The same Eighth Circuit panel reached the same conclusion in Allen v. Wells Fargo & Co., No. 18-2781, 2020 WL 4279751 (8th Cir. July 27, 2020), which arose out of the “unauthorized accounts scandal” at Wells Fargo. According to the plaintiffs, the Wells Fargo ESOP fiduciaries knew as early as 2013 that government regulators were investigating Wells Fargo’s sales practices, knew that public disclosure was inevitable, and should have taken corrective measures to protect plan participants from the stock drop that followed the September 2016 announcement of the regulators’ investigation. Noting again that “general economic principles” do not satisfy the pleading standard, and that a disclosure made before the conclusion of an investigation could “spook the market” and cause an outsized stock drop, the Eighth Circuit held that the plaintiffs failed to plausibly allege an alternative action that meets the Dudenhoeffer standard. Id. at *4.
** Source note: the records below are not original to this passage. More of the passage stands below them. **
-- ==== Sys2Proof/Machine/Assembler.lean ====
section
/-! DEFINITION. The assembler at its interface (00_scope.md R5; 30_encoding.md R116 to R125, R131): source text to words.
It is software, not part of the hardware block; nothing of the machine uses it. Text is a list of characters. What the
spec leaves open here is decision D24 and log entries 31 and 33 to 37. -/

namespace Sys2Proof.Assembler

/-- A name or a token of the source. -/
abbrev Token := List Char

/-- The error names of R131, and one name of the model's own for source text the spec gives no rule for (duplicate
definitions: 93_implementation_defined.md I14). -/
inductive ErrorKind where
  | fileOpen | fileRead
  | unknownInstruction | operandCount | operandKind | expectedComma | unknownRegister | unknownLabel
  | unknownConstant | numericLiteral | directive | imageTooSmall
  | unspecifiedSource
  deriving DecidableEq, Repr

/-- An error with the source file name and the 1-based line number (R131). -/
structure Error where
  kind : ErrorKind
  file : Token
  line : Nat
  deriving DecidableEq, Repr

/-- The one thing a line holds (R116), its operands not parsed yet. -/
inductive Line where
  | empty
  | label (name : Token)
  | org (value : Token)
  | const (name value : Token)
  | target (name : Token)
  | instr (mnemonic : Token) (rest : List Char)
  deriving DecidableEq, Repr

/-! ### Text -/

/-- The whitespace of a line: space, tab, carriage return. DESIGN CHOICE: the spec does not say which characters are
whitespace (91_not_in_source.md N14); log entry 33. -/
def isBlank (c : Char) : Bool := c == ' ' || c == '\t' || c == '\r'

/-- The pieces of a text between the characters of a kind. -/
def splitAt (p : Char → Bool) : List Char → List (List Char)
  | [] => [[]]
  | c :: cs =>
    if p c then [] :: splitAt p cs
    else match splitAt p cs with
      | [] => [[c]]
      | t :: ts => (c :: t) :: ts

def trim (l : List Char) : List Char := ((l.dropWhile isBlank).reverse.dropWhile isBlank).reverse

/-- The whitespace-separated tokens of a text (R117). -/
def tokens (l : List Char) : List Token := (splitAt isBlank l).filter (fun t => !t.isEmpty)

/-- A line without its trailing `;` comment and surrounding blanks (R116). -/
def strip (l : List Char) : List Char := trim (l.takeWhile (fun c => c != ';'))

def orgWord : Token := ['.', 'o', 'r', 'g']

def constWord : Token := ['c', 'o', 'n', 's', 't']

/-- A label definition's name: the leading `.` is no part of it (R119, C4). -/
def withoutSigil : Token → Token
  | '.' :: name => name
  | name => name

/-- The kind of a line (R116); none where the spec gives no rule for the text. -/
def parseLine (raw : List Char) : Option Line :=
  let l := strip raw
  match tokens l with
  | [] => some .empty
  | t :: args =>
    if t = orgWord then (match args with | [v] => some (.org v) | _ => none)
    else if t = constWord then (match args with | [n, v] => some (.const n v) | _ => none)
    else if t.head? = some '@' then
      (if args.isEmpty && t.length > 1 then some (.target t.tail) else none)
    else if t.getLast? = some ':' then
      (if args.isEmpty && !(withoutSigil t.dropLast).isEmpty then some (.label (withoutSigil t.dropLast)) else none)
    else some (.instr t (trim (l.drop t.length)))

/-! ### Numbers (R118) -/

def digitValue (c : Char) : Option Nat :=
  if '0' ≤ c && c ≤ '9' then some (c.toNat - 48)
  else if 'a' ≤ c && c ≤ 'f' then some (c.toNat - 87)
  else if 'A' ≤ c && c ≤ 'F' then some (c.toNat - 55)
  else none

/-- A non-empty string of digits in a base, most significant digit first. -/
def digitsValue (base : Nat) : List Char → Option Nat
  | [] => none
  | l => l.foldl (fun acc c => match acc, digitValue c with
      | some n, some d => if d < base then some (n * base + d) else none
      | _, _ => none) (some 0)

/-- The C convention for the base: `0x` or `0X`, a leading `0` before digits, decimal otherwise (R118). A leading
`+` makes no literal: DESIGN CHOICE, log entry 36. -/
def literalValue : Token → Option Nat
  | '0' :: 'x' :: ds => digitsValue 16 ds
  | '0' :: 'X' :: ds => digitsValue 16 ds
  | '0' :: d :: ds => digitsValue 8 (d :: ds)
  | ds => digitsValue 10 ds

/-- Whether a token is meant as a number: it begins with a digit or a sign. An operand or `.org` value that is no register's
or constant's name and no readable literal is `NumericLiteralError` if so and an unknown name otherwise: DESIGN CHOICE,
the spec does not say which of them is a bad literal; log entry 36. -/
def looksNumeric (t : Token) : Bool :=
  match t.head? with
  | some c => c.isDigit || c == '-' || c == '+'
  | none => false

/-! ### Names -/

abbrev Table := List (Token × Nat)

/-- Labels and constants (R119, R122). -/
structure Symbols where
  labels : Table
  constants : Table
  deriving DecidableEq, Repr

def Table.get (t : Table) (name : Token) : Option Nat := t.lookup name

/-- A new entry; none for a duplicate definition, which the spec leaves open (I14). -/
def Table.define (t : Table) (name : Token) (v : Nat) : Option Table :=
  if (t.lookup name).isSome then none else some ((name, v) :: t)

/-- A token equal to a constant's name replaced with the value's decimal spelling (R117, R122). Only the tokens of an
instruction line are replaced, its mnemonic among them, after the kind of the line is known: DESIGN CHOICE, log
entry 35. -/
def substitute (constants : Table) (t : Token) : Token :=
  match constants.get t with
  | some v => Nat.toDigits 10 v
  | none => t

def registerNames : List (Token × Reg) :=
  [(['A'], .A), (['B'], .B), (['C'], .C), (['D'], .D), (['E'], .E), (['H', 'L'], .HL), (['S', 'R'], .SR),
   (['F', 'L', 'A', 'G'], .FLAG)]

def mnemonicNames : List (Token × Mnemonic) :=
  [(['N', 'O', 'P'], .NOP), (['H', 'A', 'L', 'T'], .HALT), (['M', 'W'], .MW), (['M', 'W', 'L'], .MWL),
   (['M', 'W', 'H'], .MWH), (['L', 'W'], .LW), (['S', 'W'], .SW), (['A', 'D', 'D'], .ADD), (['S', 'U', 'B'], .SUB),
   (['A', 'N', 'D'], .AND), (['A', 'D', 'D', 'C'], .ADDC), (['N', 'O', 'T'], .NOT), (['J', 'M', 'P', 'Z'], .JMPZ),
   (['J', 'M', 'P', 'N'], .JMPN), (['P', 'U', 'S', 'H'], .PUSH), (['P', 'O', 'P'], .POP)]

/-! ### Instructions -/

/-- An operand: a constant's name is replaced first, then a register name or a literal is read (R117, R118, R122). A name
that is none of these is an unknown register where only a register may stand, an unknown constant elsewhere. -/
def parseOperand (constants : Table) (registerOnly : Bool) (token : Token) : Except ErrorKind AsmOperand :=
  let t := substitute constants token
  match registerNames.lookup t with
  | some r => .ok (.reg r)
  | none =>
    if looksNumeric t then (match literalValue t with | some n => .ok (.lit n) | none => .error .numericLiteral)
    else .error (if registerOnly then .unknownRegister else .unknownConstant)

/-- Whether a shape admits only a register at a place (R104). -/
def registerOnlyAt : Shape → Nat → Bool
  | .registerOnly, _ => true
  | .regFirstRegOrImm, n => n == 0
  | .immOrRegSecond, n => n == 1
  | _, _ => false

def parseOperands (constants : Table) (sh : Shape) : Nat → List Token → Except ErrorKind (List AsmOperand)
  | _, [] => .ok []
  | n, t :: ts =>
    match parseOperand constants (registerOnlyAt sh n) t, parseOperands constants sh (n + 1) ts with
    | .ok o, .ok os => .ok (o :: os)
    | .error e, _ => .error e
    | _, .error e => .error e

/-- The instruction of a written one; none exactly where its operands do not fit (R104, R124). -/
def instrOf (i : AsmInstr) : Option Instr :=
  match i.mnemonic, i.operands with
  | .NOP, [] => some .nop
  | .HALT, [] => some .halt
  | .MW, [.reg d, .reg r] => some (.mwReg d r)
  | .MW, [.reg d, .lit n] => some (.mwImm d (BitVec.ofNat 8 n))
  | .MWL, [.lit n] => some (.mwl (BitVec.ofNat 8 n))
  | .MWH, [.lit n] => some (.mwh (BitVec.ofNat 8 n))
  | .LW, [.reg d, .reg r] => some (.lwReg d r)
  | .LW, [.reg d, .lit n] => some (.lwImm d (BitVec.ofNat 8 n))
  | .SW, [.reg a, .reg r] => some (.swReg a r)
  | .SW, [.lit n, .reg r] => some (.swImm (BitVec.ofNat 8 n) r)
  | .ADD, [.reg d, .reg r] => some (.addReg d r)
  | .ADD, [.reg d, .lit n] => some (.addImm d (BitVec.ofNat 8 n))
  | .SUB, [.reg d, .reg r] => some (.subReg d r)
  | .SUB, [.reg d, .lit n] => some (.subImm d (BitVec.ofNat 8 n))
  | .AND, [.reg d, .reg r] => some (.andReg d r)
  | .AND, [.reg d, .lit n] => some (.andImm d (BitVec.ofNat 8 n))
  | .ADDC, [.reg d, .reg r] => some (.addcReg d r)
  | .ADDC, [.reg d, .lit n] => some (.addcImm d (BitVec.ofNat 8 n))
  | .NOT, [.reg d, .reg r] => some (.notReg d r)
  | .NOT, [.reg d, .lit n] => some (.notImm d (BitVec.ofNat 8 n))
  | .JMPZ, [.reg r] => some (.jmpzReg r)
  | .JMPZ, [.lit n] => some (.jmpzImm (BitVec.ofNat 8 n))
  | .JMPN, [.reg r] => some (.jmpnReg r)
  | .JMPN, [.lit n] => some (.jmpnImm (BitVec.ofNat 8 n))
  | .PUSH, [.reg r] => some (.pushReg r)
  | .PUSH, [.lit n] => some (.pushImm (BitVec.ofNat 8 n))
  | .POP, [.reg d] => some (.pop d)
  | _, _ => none

/-- A written instruction checked: count, then kinds, then the range of its literals (R104, R117, R118). -/
def checkInstr (i : AsmInstr) : Except ErrorKind Instr :=
  if i.operands.length ≠ i.mnemonic.shape.arity then .error .operandCount
  else if !(i.mnemonic.shape.admits i.operands) then .error .operandKind
  else if !(i.operands.all AsmOperand.inRange) then .error .numericLiteral
  else match instrOf i with
    | some x => .ok x
    | none => .error .operandKind

/-- The operand texts of a line: between commas, blanks around a comma dropped; none for an empty text. DESIGN CHOICE: the
spec leaves the blanks around the comma open (91_not_in_source.md N14); log entry 33. -/
def operandTexts (rest : List Char) : List Token :=
  if rest.isEmpty then [] else (splitAt (fun c => c == ',') rest).map trim

/-- An instruction line (R117): two operands need the separating comma. A two-operand mnemonic with one operand and no
comma is `OperandCountError`: DESIGN CHOICE, log entry 31. -/
def parseInstr (constants : Table) (mnemonic : Token) (rest : List Char) : Except ErrorKind Instr :=
  match mnemonicNames.lookup (substitute constants mnemonic) with
  | none => .error .unknownInstruction
  | some m =>
    let texts := operandTexts rest
    if m.shape.arity = 2 && texts.length == 1 && (tokens rest).length > 1 then .error .expectedComma
    else if texts.any (fun t => (tokens t).length != 1) then .error .operandCount
    else if texts.length ≠ m.shape.arity then .error .operandCount
    else match parseOperands constants m.shape 0 texts with
      | .error e => .error e
      | .ok os => checkInstr ⟨m, os⟩

/-! ### The two passes (R123) -/

/-- The value of `.org`: a constant defined before the line first, then a literal up to the image limit (R121, C10). -/
def orgValue (constants : Table) (t : Token) : Except ErrorKind Nat :=
  match constants.get t with
  | some v => .ok v
  | none =>
    if looksNumeric t then
      match literalValue t with
      | some n => if n ≤ Config.romWords then .ok n else .error .numericLiteral
      | none => .error .numericLiteral
    else .error .unknownConstant

/-- `.org v` at a position: forward only (R121). -/
def orgMove (constants : Table) (t : Token) (pos : Nat) : Except ErrorKind Nat :=
  match orgValue constants t with
  | .error e => .error e
  | .ok v => if v < pos then .error .directive else .ok v

/-- The value of a `const` line: 8 bits (R118, R122). It is a literal; an earlier constant's name there is
`NumericLiteralError`: DESIGN CHOICE, log entry 34. -/
def constValue (t : Token) : Except ErrorKind Nat :=
  match literalValue t with
  | some n => if n < 256 then .ok n else .error .numericLiteral
  | none => .error .numericLiteral

/-- What one line does in pass 1: the new position and tables (R119, R121 to R123). The name of a label or a constant is any
token, a numeral too: DESIGN CHOICE, log entry 34. -/
def lineOne (pos : Nat) (sy : Symbols) : Line → Except ErrorKind (Nat × Symbols)
  | .empty => .ok (pos, sy)
  | .label n =>
    match sy.labels.define n pos with
    | some ls => .ok (pos, { sy with labels := ls })
    | none => .error .unspecifiedSource
  | .org v =>
    match orgMove sy.constants v pos with
    | .ok p => .ok (p, sy)
    | .error e => .error e
  | .const n v =>
    match constValue v with
    | .error e => .error e
    | .ok x =>
      match sy.constants.define n x with
      | some cs => .ok (pos, { sy with constants := cs })
      | none => .error .unspecifiedSource
  | .target _ => .ok (pos + 2, sy)
  | .instr _ _ => .ok (pos + 1, sy)

/-- The output of pass 1 (R123): the label and constant tables and the program length in words. -/
structure PassOutput where
  symbols : Symbols
  length : Nat
  deriving DecidableEq, Repr

/-- Pass 1 from a line, a position and the tables so far (R123). -/
def passOne (file : Token) : Nat → Nat → Symbols → List Line → Except Error PassOutput
  | _, pos, sy, [] => .ok ⟨sy, pos⟩
  | line, pos, sy, l :: ls =>
    match lineOne pos sy l with
    | .error e => .error ⟨e, file, line⟩
    | .ok r => passOne file (line + 1) r.1 r.2 ls

/-- The two words of `@label`: `MWH addr[15:8]` then `MWL addr[7:0]` (R120). -/
def labelWords (addr : Word) : List Word :=
  [encode (.mwh (addr.extractLsb' 8 8)), encode (.mwl (addr.extractLsb' 0 8))]

/-- The constants defined before the next line, given those before this one: what `.org` may name (R121). -/
def constantsAfter (defined : Table) : Line → Table
  | .const n v =>
    match constValue v with
    | .error _ => defined
    | .ok x => (defined.define n x).getD defined
  | .empty => defined
  | .label _ => defined
  | .org _ => defined
  | .target _ => defined
  | .instr _ _ => defined

/-- The words of one line in pass 2 (R117, R120, R121, R123), given the tables of pass 1 and the constants defined before
the line. A label's position is taken modulo 65536: DESIGN CHOICE for a program longer than memory, log entry 37. -/
def lineTwo (sy : Symbols) (defined : Table) (pos : Nat) : Line → Except ErrorKind (List Word)
  | .empty => .ok []
  | .label _ => .ok []
  | .const _ _ => .ok []
  | .org v =>
    match orgMove defined v pos with
    | .ok p => .ok (List.replicate (p - pos) (encode .nop))
    | .error e => .error e
  | .target n =>
    match sy.labels.get n with
    | some p => .ok (labelWords (BitVec.ofNat 16 p))
    | none => .error .unknownLabel
  | .instr m rest =>
    match parseInstr sy.constants m rest with
    | .ok i => .ok [encode i]
    | .error e => .error e

/-- Pass 2 from a line, a position and the constants defined so far: the words (R123). -/
def passTwo (file : Token) (sy : Symbols) : Nat → Nat → Table → List Line → Except Error (List Word)
  | _, _, _, [] => .ok []
  | line, pos, defined, l :: ls =>
    match lineTwo sy defined pos l with
    | .error e => .error ⟨e, file, line⟩
    | .ok ws =>
      match passTwo file sy (line + 1) (pos + ws.length) (constantsAfter defined l) ls with
      | .error e => .error e
      | .ok rest => .ok (ws ++ rest)

/-- The lines of a text; the first line with no rule is an error. -/
def parseLines (file : Token) : Nat → List (List Char) → Except Error (List Line)
  | _, [] => .ok []
  | line, raw :: rest =>
    match parseLine raw, parseLines file (line + 1) rest with
    | none, _ => .error ⟨.unspecifiedSource, file, line⟩
    | some _, .error e => .error e
    | some l, .ok ls => .ok (l :: ls)
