-- ==== Sys2Proof/Certificates/Slice0/Obligations.lean ====
section
/-! DEFINITION. The statements for the provers. -/

open Sys2Proof Sys2Proof.Machine

/-! ### Encoding -/

/-- 30_encoding.md R102: the packing formula, the field-level round trip over every combination, and the word-level one
for every well-formed word (which fails for a register form with a low bit set). -/
def Obligations.EncodeFieldsRoundTrip : Prop :=
  (∀ (op : BitVec 4) (reg1 r : BitVec 3),
      (encodeRegFields op reg1 r).toNat = op.toNat * 4096 + 0 * 2048 + reg1.toNat * 256 + r.toNat * 32 ∧
        (decodeFields (encodeRegFields op reg1 r)).op = op ∧ (decodeFields (encodeRegFields op reg1 r)).mode = false ∧
        (decodeFields (encodeRegFields op reg1 r)).reg1 = reg1 ∧ (decodeFields (encodeRegFields op reg1 r)).reg2 = r) ∧
    (∀ (op : BitVec 4) (reg1 : BitVec 3) (i : Byte),
      (encodeImmFields op reg1 i).toNat = op.toNat * 4096 + 1 * 2048 + reg1.toNat * 256 + i.toNat ∧
        (decodeFields (encodeImmFields op reg1 i)).op = op ∧ (decodeFields (encodeImmFields op reg1 i)).mode = true ∧
        (decodeFields (encodeImmFields op reg1 i)).reg1 = reg1 ∧ (decodeFields (encodeImmFields op reg1 i)).imm8 = i) ∧
    (∀ w : Word, wellFormed w = true →
      let f := decodeFields w
      w = if f.mode = true then encodeImmFields f.op f.reg1 f.imm8 else encodeRegFields f.op f.reg1 f.reg2) ∧
    (∀ w : Word, (decodeFields w).mode = false → w.extractLsb' 0 5 ≠ 0 →
      wellFormed w = false ∧
        let f := decodeFields w
        encodeRegFields f.op f.reg1 f.reg2 ≠ w ∧
          (encodeRegFields f.op f.reg1 f.reg2) >>> 5 = w >>> 5)

/-- Decoding the word of an instruction gives it back, every operand at every value, under both decode policies; the
instruction is well-formed and so is its word. -/
def Obligations.DecodeEncodeAgree : Prop :=
  ∀ (policy : DecodePolicy) (i : Instr),
    decode policy (encode i) = .ok i ∧ wellFormed (encode i) = true ∧ i.wellFormed = true

/-- Under `strict` a decoded word is the encoder's output for what it decodes to, so no two words decode alike. -/
def Obligations.EncodeDecodeAgree : Prop :=
  ∀ (w : Word) (i : Instr), decode .strict w = .ok i → encode i = w

/-- The 27 match/mask rows: a word is accepted under `strict` exactly when a row covers it, no word is covered by two
rows, and the instruction decoded has the row's mnemonic. Rests on the spec's decision D1. -/
def Obligations.StrictAcceptsExactlyTheOpcodeForms : Prop :=
  opcodeForms.length = 27 ∧
    (∀ w : Word, (∃ i, decode .strict w = .ok i) ↔ ∃ f ∈ opcodeForms, f.covers w = true) ∧
    (∀ w : Word, ∀ f ∈ opcodeForms, ∀ g ∈ opcodeForms, f.covers w = true → g.covers w = true → f = g) ∧
    (∀ (w : Word) (i : Instr), ∀ f ∈ opcodeForms, f.covers w = true → decode .strict w = .ok i →
      i.source.mnemonic = f.mnemonic)

/-- Under `lenient` no word faults, a well-formed word decodes as under `strict`, and the unused fields are ignored.
Rests on the spec's decision D1. -/
def Obligations.LenientIgnoresUnusedFields : Prop :=
  (∀ w : Word, ∃ i, decode .lenient w = .ok i ∧ (wellFormed w = true → decode .strict w = .ok i) ∧
      i.source.mnemonic = Mnemonic.ofOpcode (decodeFields w).op) ∧
    (∀ w : Word, (decodeFields w).op = 0x0 → decode .lenient w = .ok .nop) ∧
    (∀ w : Word, (decodeFields w).op = 0x1 → decode .lenient w = .ok .halt) ∧
    (∀ w : Word, (decodeFields w).op = 0x3 → decode .lenient w = .ok (.mwl (w.extractLsb' 0 8))) ∧
    (∀ w : Word, (decodeFields w).op = 0x4 → decode .lenient w = .ok (.mwh (w.extractLsb' 0 8))) ∧
    (∀ w : Word, (decodeFields w).op = 0xF → decode .lenient w = .ok (.pop (Reg.ofIndex (w.extractLsb' 8 3)))) ∧
    (∀ w v : Word, (decodeFields w).op = (decodeFields v).op → (decodeFields w).mode = (decodeFields v).mode →
      w.extractLsb' 0 8 = v.extractLsb' 0 8 →
      ((decodeFields w).op = 0xC ∨ (decodeFields w).op = 0xD ∨ (decodeFields w).op = 0xE) →
      decode .lenient w = decode .lenient v) ∧
    (∀ w v : Word, (decodeFields w).mode = false → w.extractLsb' 5 11 = v.extractLsb' 5 11 →
      ((decodeFields w).op ≠ 0x3 ∧ (decodeFields w).op ≠ 0x4) → decode .lenient w = decode .lenient v)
Similarly, in Perrone v. Johnson & Johnson, No. CV 19-00923 (FLW), 2020 WL 2060324 (D.N.J. Apr. 29, 2020), a federal district court in New Jersey held that the plaintiffs failed to satisfy the Dudenhoeffer standard. The Perrone plaintiffs claimed that the fiduciaries of the Johnson & Johnson ESOP knew for years, and particularly in the lead-up to a December 2018 Reuters article, that the company’s talc powder may contain asbestos. The plaintiffs further alleged that this information inevitably would come to light, and therefore the defendants should have made “corrective public disclosures” prior to publication of the Reuters article, which triggered a 10% drop in the company’s stock price. The district court held that such disclosures were not a viable alternative because the defendants, in their fiduciary capacity, lacked the authority to order them. Id. at 14-17. But even if the fiduciaries could have made such disclosures, the court held that the plaintiffs failed the “more harm than good” test because they did not allege “particularized facts” to support their claim that an earlier disclosure would have lessened the impact on the stock price. Id. at *19. The plaintiffs have since filed an amended complaint, and Johnson & Johnson’s motion to dismiss the amended complaint is currently pending. 

Even within the Second Circuit, a district court has distinguished Jander and dismissed an ESOP duty-of-prudence claim. In Varga v. General Electric Co., No. 118CV1449GLSDJS, 2020 WL 1064809, at *3 (N.D.N.Y. Mar. 5, 2020), the plaintiffs alleged that the fiduciaries of GE’s ESOP knew or should have known that GE had under-reserved for the insurance liabilities of its subsidiaries, and that the fiduciaries should have disclosed the issue or closed the plan to additional investments. Distinguishing Jander as involving a “major triggering event” — IBM’s plan to sell the affected business unit — that made the inevitable disclosure theory plausible, the court in Varga held that the plaintiffs had failed to plausibly allege that earlier disclosure was viable under securities laws or would pass the “more harm than good” test. Id. at *4 & n.3.  

Looking Ahead

These four decisions signal that Jander remains an outlier. Other federal courts continue to distinguish — if not outright reject — Jander’s reasoning as applied to other ERISA stock-drop claims. This will be welcome news to ESOP fiduciaries who may fear an uptick in stock drop cases due to the recent market volatility caused by the COVID-19 pandemic. The reasoning of the Target, Wells Fargo, Johnson & Johnson and GE cases confirm that the Dudenhoeffer standard remains a difficult, and oftentimes impossible, bar to clear.